(Records to use):
/-! ## Machine/Update.lean -/

@[simp] theorem bodyUpdateBegin_rest (pk : Pkt) (u1 : Nat) (s : State) : Verdict.keeps s (bodyUpdateBegin pk u1 s) := by
  simp [bodyUpdateBegin]
@[simp] theorem execUpdateBegin_rest (pk : Pkt) (s : State) : Kept s (execUpdateBegin pk s) := by
  simp [execUpdateBegin]
@[simp] theorem bodyUpdateData_rest (pk : Pkt) (u1 : Nat) (s : State) : Verdict.keeps s (bodyUpdateData pk u1 s) := by
  simp only [bodyUpdateData]; (repeat' split) <;> simp
@[simp] theorem execUpdateData_rest (pk : Pkt) (s : State) : Kept s (execUpdateData pk s) := by
  simp [execUpdateData]
@[simp] theorem execScratchProgram_rest (s : State) : Kept s (execScratchProgram s) := by
  simp only [execScratchProgram]; (repeat' split) <;> simp
@[simp] theorem bodyUpdateCommit_rest (pk : Pkt) (slot : Nat) (s : State) : Verdict.keeps s (bodyUpdateCommit pk slot s) := by
  simp only [bodyUpdateCommit]; (repeat' split) <;> simp
@[simp] theorem execUpdateCommit_rest (pk : Pkt) (s : State) : Kept s (execUpdateCommit pk s) := by
  simp [execUpdateCommit]
@[simp] theorem State.takeCalibration_rest (s : State) : (State.takeCalibration s).rest = s.rest := by
  simp [State.takeCalibration]
@[simp] theorem State.commitItem_rest (s : State) (j : Job) (u : Update) : (State.commitItem s j u).rest = s.rest := by
  simp only [State.commitItem]; (repeat' split) <;> simp
@[simp] theorem execUpdateCommitDone_rest (s : State) : Kept s (execUpdateCommitDone s) := by
  simp only [execUpdateCommitDone]; (repeat' split) <;> simp
@[simp] theorem bodyUpdateAbort_rest (u0 : Pkt) (u1 : Nat) (s : State) : Verdict.keeps s (bodyUpdateAbort u0 u1 s) := by
  simp [bodyUpdateAbort]
@[simp] theorem execUpdateAbort_rest (pk : Pkt) (s : State) : Kept s (execUpdateAbort pk s) := by
  simp [execUpdateAbort]
@[simp] theorem bodyLogbookRead_rest (pk : Pkt) (u1 : Nat) (s : State) : Verdict.keeps s (bodyLogbookRead pk u1 s) := by
  simp only [bodyLogbookRead]; (repeat' split) <;> simp
@[simp] theorem execLogbookRead_rest (pk : Pkt) (s : State) : Kept s (execLogbookRead pk s) := by
  simp [execLogbookRead]
@[simp] theorem bodySpareFuse_rest (pk : Pkt) (slot : Nat) (s : State) : Verdict.keeps s (bodySpareFuse pk slot s) := by
  simp [bodySpareFuse]
@[simp] theorem execSpareFuse_rest (pk : Pkt) (s : State) : Kept s (execSpareFuse pk s) := by
  simp [execSpareFuse]
@[simp] theorem bodyCoreRetest_rest (pk : Pkt) (slot : Nat) (s : State) : Verdict.keeps s (bodyCoreRetest pk slot s) := by
  simp [bodyCoreRetest]
@[simp] theorem execCoreRetest_rest (pk : Pkt) (s : State) : Kept s (execCoreRetest pk s) := by
  simp [execCoreRetest]
@[simp] theorem execCoreRetestDone_rest (pass : Bool) (s : State) : Kept s (execCoreRetestDone pass s) := by
  simp only [execCoreRetestDone]; (repeat' split) <;> simp

/-! ## Machine/Run.lean -/

@[simp] theorem State.answerHeld_rest (s : State) (h : Held) (st : Status) (ws : List Nat) : (State.answerHeld s h st ws).rest = s.rest := by
  simp [State.answerHeld]

/-! ## Machine/Boot.lean -/

@[simp] theorem State.testBank_rest (s : State) (rows : List RowFault) (b : Nat) (copy : Bool) : (State.testBank s rows b copy).rest = s.rest := by
  simp [State.testBank]
@[simp] theorem State.memoryTest_rest (s : State) (rows : List RowFault) : (State.memoryTest s rows).rest = s.rest := by
  simp [State.memoryTest]
@[simp] theorem State.warmTurnover_rest (s : State) : (State.warmTurnover s).rest = s.rest := by
  simp only [State.warmTurnover]; (repeat' split) <;> simp
@[simp] theorem execWrstNRelease_rest (s : State) : Kept s (execWrstNRelease s) := by
  simp [execWrstNRelease]
@[simp] theorem State.readMap_rest (s : State) : (State.readMap s).rest = s.rest := by
  simp [State.readMap]
@[simp] theorem State.fence_rest (s : State) (m : MapEntry) : (State.fence s m).rest = s.rest := by
  simp [State.fence]
@[simp] theorem State.applyMap_rest (s : State) : (State.applyMap s).rest = s.rest := by
  simp [State.applyMap]
@[simp] theorem State.linkDefaults_rest (s : State) : (State.linkDefaults s).rest = s.rest := by
  unfold State.linkDefaults
  extract_lets many s1
  have h1 : s1.rest = s.rest := foldl_rest _ (fun s j => rest_of_ite (State.modPeer_rest ..) rfl) _ _
  refine (foldl_rest _ (fun s k => ?_) _ _).trans h1
  split
  · rfl
  · exact State.modLane_rest ..
@[simp] theorem State.trialFailed_rest (s : State) : (State.trialFailed s).rest = s.rest := by
  simp only [State.trialFailed]; (repeat' split) <;> simp
@[simp] theorem State.trialBegins_rest (s : State) : (State.trialBegins s).rest = s.rest := by
  simp only [State.trialBegins]; (repeat' split) <;> simp
@[simp] theorem execFirmwareTrialExpiry_rest (s : State) : Kept s (execFirmwareTrialExpiry s) := by
  simp only [execFirmwareTrialExpiry]; (repeat' split) <;> simp

/-! ## Machine/Context.lean -/

@[simp] theorem State.seal_rest (s : State) : (State.seal s).rest = s.rest := by
  simp [State.seal]
@[simp] theorem State.loseD22_rest (s : State) : (State.loseD22 s).rest = s.rest := by
  simp [State.loseD22]
@[simp] theorem State.loseD23_rest (s : State) : (State.loseD23 s).rest = s.rest := by
  simp [State.loseD23]
@[simp] theorem State.layUp_rest (s : State) : (State.layUp s).rest = s.rest := by
  simp [State.layUp]
@[simp] theorem State.afterLaidUp_rest (s : State) : (State.afterLaidUp s).rest = s.rest := by
  simp [State.afterLaidUp]

/-! ## Machine/Mgr.lean -/

@[simp] theorem execMgrReadLine_rest (tag : Fin 64) (data : BitVec 512) (last : Bool) (st : BitVec 2) (psn : Bool) (s : State) : Kept s (execMgrReadLine tag data last st psn s) := by
  simp only [execMgrReadLine]; (repeat' split) <;> simp

/-! ## Machine/Frame.lean -/

@[simp] theorem State.ignoredEdge_rest (s : State) : (State.ignoredEdge s).rest = s.rest := by
  simp [State.ignoredEdge]
@[simp] theorem State.usedEdge_rest (s : State) : (State.usedEdge s).rest = s.rest := by
  simp [State.usedEdge]
@[simp] theorem execFrameSync_rest (s : State) : Kept s (execFrameSync s) := by
  simp only [execFrameSync]; (repeat' split) <;> simp
@[simp] theorem State.schedStart_rest (s : State) (back : Nat) (next : Nat) : (State.schedStart s back next).rest = s.rest := by
  simp [State.schedStart]
@[simp] theorem State.schedStep_rest (s : State) (i : Nat) (back : Nat) (next : Nat) : (State.schedStep s i back next).rest = s.rest := by
  simp [State.schedStep]
@[simp] theorem execFrameScheduleTick_rest (s : State) : Kept s (execFrameScheduleTick s) := by
  simp only [execFrameScheduleTick]; (repeat' split) <;> simp
@[simp] theorem State.planAction_rest (s : State) (x : PlanStep) : (State.planAction s x).rest = s.rest := by
  simp only [State.planAction]; (repeat' split) <;> simp
@[simp] theorem execFramePlanStep_rest (s : State) : Kept s (execFramePlanStep s) := by
  simp only [execFramePlanStep]; (repeat' split) <;> simp
@[simp] theorem execFrameMissed_rest (s : State) : Kept s (execFrameMissed s) := by
  simp only [execFrameMissed]; (repeat' split) <;> simp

(Task description): Give again only the lines starting at the one that contains "(execFrameMissed s) := by" and running to the end of the data.

(Exercise response):
@[simp] theorem execFrameMissed_rest (s : State) : Kept s (execFrameMissed s) := by
  simp only [execFrameMissed]; (repeat' split) <;> simp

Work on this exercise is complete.